[Supplied material Boundary: Start]
/-- The forms that a compute hart (P0-P3) may execute: every hart form but STREAM (R49), and the CSRs of R130. -/
def Instr.inCompute : Instr → Bool
  | .add _ _ _ _ => true
  | .sub _ _ _ _ => true
  | .and _ _ _ _ => true
  | .or _ _ _ _ => true
  | .xor _ _ _ _ => true
  | .sll _ _ _ _ => true
  | .srl _ _ _ _ => true
  | .sra _ _ _ _ => true
  | .slt _ _ _ _ => true
  | .sltu _ _ _ _ => true
  | .min _ _ _ _ => true
  | .max _ _ _ _ => true
  | .minu _ _ _ _ => true
  | .maxu _ _ _ _ => true
  | .mul _ _ _ _ => true
  | .mulh _ _ _ _ => true
  | .mulhu _ _ _ _ => true
  | .div _ _ _ _ => true
  | .divu _ _ _ _ => true
  | .rem _ _ _ _ => true
  | .remu _ _ _ _ => true
  | .clz _ _ _ => true
  | .ctz _ _ _ => true
  | .popc _ _ _ => true
  | .lea _ _ _ _ _ => true
  | .pset _ _ _ _ _ => true
  | .addi _ _ _ _ => true
  | .andi _ _ _ _ => true
  | .ori _ _ _ _ => true
  | .xori _ _ _ _ => true
  | .slti _ _ _ _ => true
  | .slli _ _ _ _ => true
  | .srli _ _ _ _ => true
  | .srai _ _ _ _ => true
  | .lih _ _ _ => true
  | .addpc _ _ _ => true
  | .jalr _ _ _ _ => true
  | .j _ _ => true
  | .jal _ _ => true
  | .beq _ _ _ _ => true
  | .bne _ _ _ _ => true
  | .blt _ _ _ _ => true
  | .bge _ _ _ _ => true
  | .bltu _ _ _ _ => true
  | .bgeu _ _ _ _ => true
  | .bp _ _ _ => true
  | .bany _ _ _ => true
  | .ball _ _ _ => true
  | .bnone _ _ _ => true
  | .btsb _ _ _ _ => true
  | .fadd _ _ _ _ _ => true
  | .fsub _ _ _ _ _ => true
  | .fmul _ _ _ _ _ => true
  | .fdiv _ _ _ _ _ => true
  | .fsqrt _ _ _ _ => true
  | .fmin _ _ _ _ => true
  | .fmax _ _ _ _ => true
  | .feq _ _ _ _ => true
  | .flt _ _ _ _ => true
  | .fle _ _ _ _ => true
  | .fclass _ _ _ => true
  | .fcvt _ _ _ _ _ _ => true
  | .fma _ _ _ _ _ => true
  | .fnma _ _ _ _ _ => true
  | .vadd _ _ _ _ _ _ => true
  | .vsub _ _ _ _ _ _ => true
  | .vmul _ _ _ _ _ _ => true
  | .vmulh _ _ _ _ _ _ => true
  | .vmin _ _ _ _ _ _ => true
  | .vmax _ _ _ _ _ _ => true
  | .vand _ _ _ _ _ _ => true
  | .vor _ _ _ _ _ _ => true
  | .vxor _ _ _ _ _ _ => true
  | .vsll _ _ _ _ _ _ => true
  | .vsrl _ _ _ _ _ _ => true
  | .vsra _ _ _ _ _ _ => true
  | .vcmp _ _ _ _ _ _ _ => true
  | .vsel _ _ _ _ _ _ => true
  | .vredAdd _ _ _ _ _ => true
  | .vredMin _ _ _ _ _ => true
  | .vredMax _ _ _ _ _ => true
  | .vscanAdd _ _ _ _ _ => true
  | .vdot4 _ _ _ _ _ => true
  | .vcvtI _ _ _ _ _ _ _ => true
  | .vfadd _ _ _ _ _ _ => true
  | .vfsub _ _ _ _ _ _ => true
  | .vfmul _ _ _ _ _ _ => true
  | .vfdiv _ _ _ _ _ _ => true
  | .vfmin _ _ _ _ _ _ => true
  | .vfmax _ _ _ _ _ _ => true
  | .vfsqrt _ _ _ _ _ => true
  | .vfcmp _ _ _ _ _ _ _ => true
  | .vcvt _ _ _ _ _ _ _ => true
  | .vredFadd _ _ _ _ _ => true
  | .vredFmin _ _ _ _ _ => true
  | .vredFmax _ _ _ _ _ => true
  | .vscanFadd _ _ _ _ _ => true
  | .vexp2 _ _ _ _ => true
  | .vlog2 _ _ _ _ => true
  | .vrcp _ _ _ _ => true
  | .vrsq _ _ _ _ => true
  | .vsin _ _ _ _ => true
  | .vcos _ _ _ _ => true
  | .vtsb _ _ _ _ _ => true
  | .vtsblt _ _ _ _ _ _ => true
  | .vsettsb _ _ _ _ _ _ => true
  | .vperm _ _ _ _ _ => true
  | .vslideUp _ _ _ _ _ => true
  | .vslideDn _ _ _ _ _ => true
  | .vexch _ _ _ _ => true
  | .xtov _ _ _ _ => true
  | .vtox _ _ _ _ => true
  | .vtoxa _ _ _ _ => true
  | .mtox _ _ _ => true
  | .xtom _ _ _ => true
  | .mand _ _ _ _ => true
  | .mor _ _ _ _ => true
  | .mxor _ _ _ _ => true
  | .mnot _ _ _ => true
  | .mpop _ _ _ => true
  | .mfirst _ _ _ => true
  | .vportr _ _ _ _ => true
  | .vportw _ _ _ _ => true
  | .vfma _ _ _ _ _ _ _ => true
  | .vfnma _ _ _ _ _ _ _ => true
  | .vclip _ _ _ _ _ _ _ => true
  | .ldB _ _ _ _ => true
  | .ldBu _ _ _ _ => true
  | .ldH _ _ _ _ => true
  | .ldHu _ _ _ _ => true
  | .ldW _ _ _ _ => true
  | .ldWu _ _ _ _ => true
  | .ldD _ _ _ _ => true
  | .stB _ _ _ _ => true
  | .stH _ _ _ _ => true
  | .stW _ _ _ _ => true
  | .stD _ _ _ _ => true
  | .vld _ _ _ _ => true
  | .vst _ _ _ _ => true
  | .ldAcq _ _ _ _ _ => true
  | .stRel _ _ _ _ _ => true
  | .ldt _ _ _ => true
  | .stt _ _ _ => true
  | .vldx _ _ _ _ _ => true
  | .vstx _ _ _ _ _ => true
  | .amoadd _ _ _ _ _ _ => true
  | .amoand _ _ _ _ _ _ => true
  | .amoor _ _ _ _ _ _ => true
  | .amoxor _ _ _ _ _ _ => true
  | .amomin _ _ _ _ _ _ => true
  | .amomax _ _ _ _ _ _ => true
  | .amoswap _ _ _ _ _ _ => true
  | .amocas _ _ _ _ _ _ => true
  | .csrr _ _ n => csrOfCompute n.toNat
  | .csrw _ _ n => csrOfCompute n.toNat
  | .csrs _ _ _ n => csrOfCompute n.toNat
  | .csrc _ _ _ n => csrOfCompute n.toNat
  | .fence _ _ _ => true
  | .sdrain _ => true
  | .chkerr _ _ => true
  | .chkerrClr _ _ => true
  | .ecall _ => true
  | .ebreak _ => true
  | .tret _ => true
  | .qtest _ _ _ => true
  | .qtok _ _ _ => true
  | .recfg _ _ => true
  | .shadow _ _ => true
  | .join _ _ _ => true
  | .leave _ _ => true
  | .gbar _ _ => true
  | .gkill _ _ => true
  | .tspawn _ _ _ => true
  | .texit _ => true
  | .evset _ _ => true
  | .evclr _ _ => true
  | .wfe _ _ => true
  | .send _ _ _ => true
  | .waitc _ _ => true
  | .tld _ _ _ _ => true
  | .tldH _ _ _ _ => true
  | .tldHk _ _ _ _ => true
  | .tst _ _ _ => true
  | .tzero _ _ => true
  | .mma _ _ _ _ => true
  | .mmaNc _ _ _ _ => true
  | .mmag _ _ _ _ => true
  | .mmagNc _ _ _ _ => true
  | .acz _ _ => true
  | .tcsum _ _ => true
  | .tcchk _ _ _ => true
  | .tbound _ _ => true
  | .acnv _ _ _ _ => true
  | .alloc _ _ _ _ => false
  | .sealTile _ _ => false
  | .tpdrop _ _ _ => false
  | .strm _ _ _ => false
  | .spbset _ _ _ => false
  | .swait _ _ => false
  | .spillq _ _ _ => false
  | .kerf _ => false
  | .cMv _ _ => true
  | .cAdd _ _ => true
  | .cSub _ _ => true
  | .cAnd _ _ => true
  | .cOr _ _ => true
  | .cXor _ _ => true
  | .cAddi _ _ => true
  | .cLi _ _ => true
  | .cSlli _ _ => true
  | .cSrli _ _ => true
  | .cSrai _ _ => true
  | .cAndi _ _ => true
  | .cLdd _ _ => true
  | .cStd _ _ => true
  | .cLdw _ _ => true
  | .cStw _ _ => true
  | .cJ _ => true
  | .cBeqz _ _ => true
  | .cBnez _ _ => true
  | .cJr _ => true
  | .cJalr _ => true
  | .cNop => true
  | .cTexit => true
  | .cEbreak => true
  | .cSlt _ _ => true
  | .cSltu _ _ => true
  | .cMul _ _ => true
  | .route _ _ _ _ _ _
  | .routec _ _ _ _ _ _
  | .steer _ _ _ _ _
  | .merge _ _ _ _ _
  | .emit _ _ _ _ _
  | .waittok _ _ _ _ _ _
  | .loop _ _
  | .bnz _ _
  | .jmp _
  | .halt => false
  | .sfdrop _
  | .sfrpl _
  | .streamAbort _ _
  | .streamResume _ _
  | .tshpWrite _ _ _
  | .switchFlitPass _ _
  | .seamRetryFailure _ _
  | .loadDataReturn _ _
  | .storeTranslationDone _ _
  | .streamElement _ _
  | .streamComplete _ _
  | .ringEos _ _
  | .allocServe _ _
  | .readAdmission _ _
  | .compressTile _ _
  | .expandTile _ _
  | .convert _ _
  | .tldDelivery _ _
  | .nodePass _
  | .nodeRow _
  | .read _
  | .write _
  | .atomic _
  | .readReply _
  | .writeAcknowledgement _
  | .taskRecord _
  | .activeMessage _
  | .inboxAcknowledgement _
  | .poolRequest _
  | .poolReply _
  | .walkRequest _
  | .walkReply _
  | .interrupt _
  | .purge _
  | .purgeAcknowledgement _
  | .copy _
  | .copy2d _
  | .fill _
  | .tcopy _
  | .reduce _
  | .bcast _
  | .dispatch _
  | .ageing _
  | .waveOpen _
  | .kiCut _
  | .releaseCommitTimeout _
  | .kerfPart _ _
  | .waveComplete _
  | .rollbackDrainTimeout _
  | .rollbackRestore _
  | .cfgParity _ _
  | .configLoadComplete _
  | .shadowFetchDone _
  | .cellSwap _
  | .drainComplete _
  | .preemptTimeout _
  | .stallWatchdog _
  | .hang _
  | .replyTimeout _
  | .inboxWrite _ _ _
  | .openRegion _ _
  | .map _ _
  | .unmap _ _
  | .loadcfg _ _
  | .spawn _ _
  | .signal _ _
  | .preempt _ _
  | .resume _ _
  | .kill _ _
  | .query _ _
  | .attest _ _
  | .fwupd _ _
  | .coldReset
  | .pfFunctionLevelReset
  | .vfReset _
  | .thermalTrip
  | .throttle _ _
  | .plimitWrite _
  | .vfrectWrite _ _
  | .mgmtRegisterWrite _ _ _
  | .scarfLinkDown _
  | .scarfDeliveryFailure _
  | .illegal _
  | .fetchPage _
  | .debuggerHalt _ _ => true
[Supplied material Boundary: End]
* **Instructions for the task**
Reproduce every line from the preceding data in which the word "false" can be found.

* **Answer for this exercise**
  | .alloc _ _ _ _ => false
  | .sealTile _ _ => false
  | .tpdrop _ _ _ => false
  | .strm _ _ _ => false
  | .spbset _ _ _ => false
  | .swait _ _ => false
  | .spillq _ _ _ => false
  | .kerf _ => false
  | .halt => false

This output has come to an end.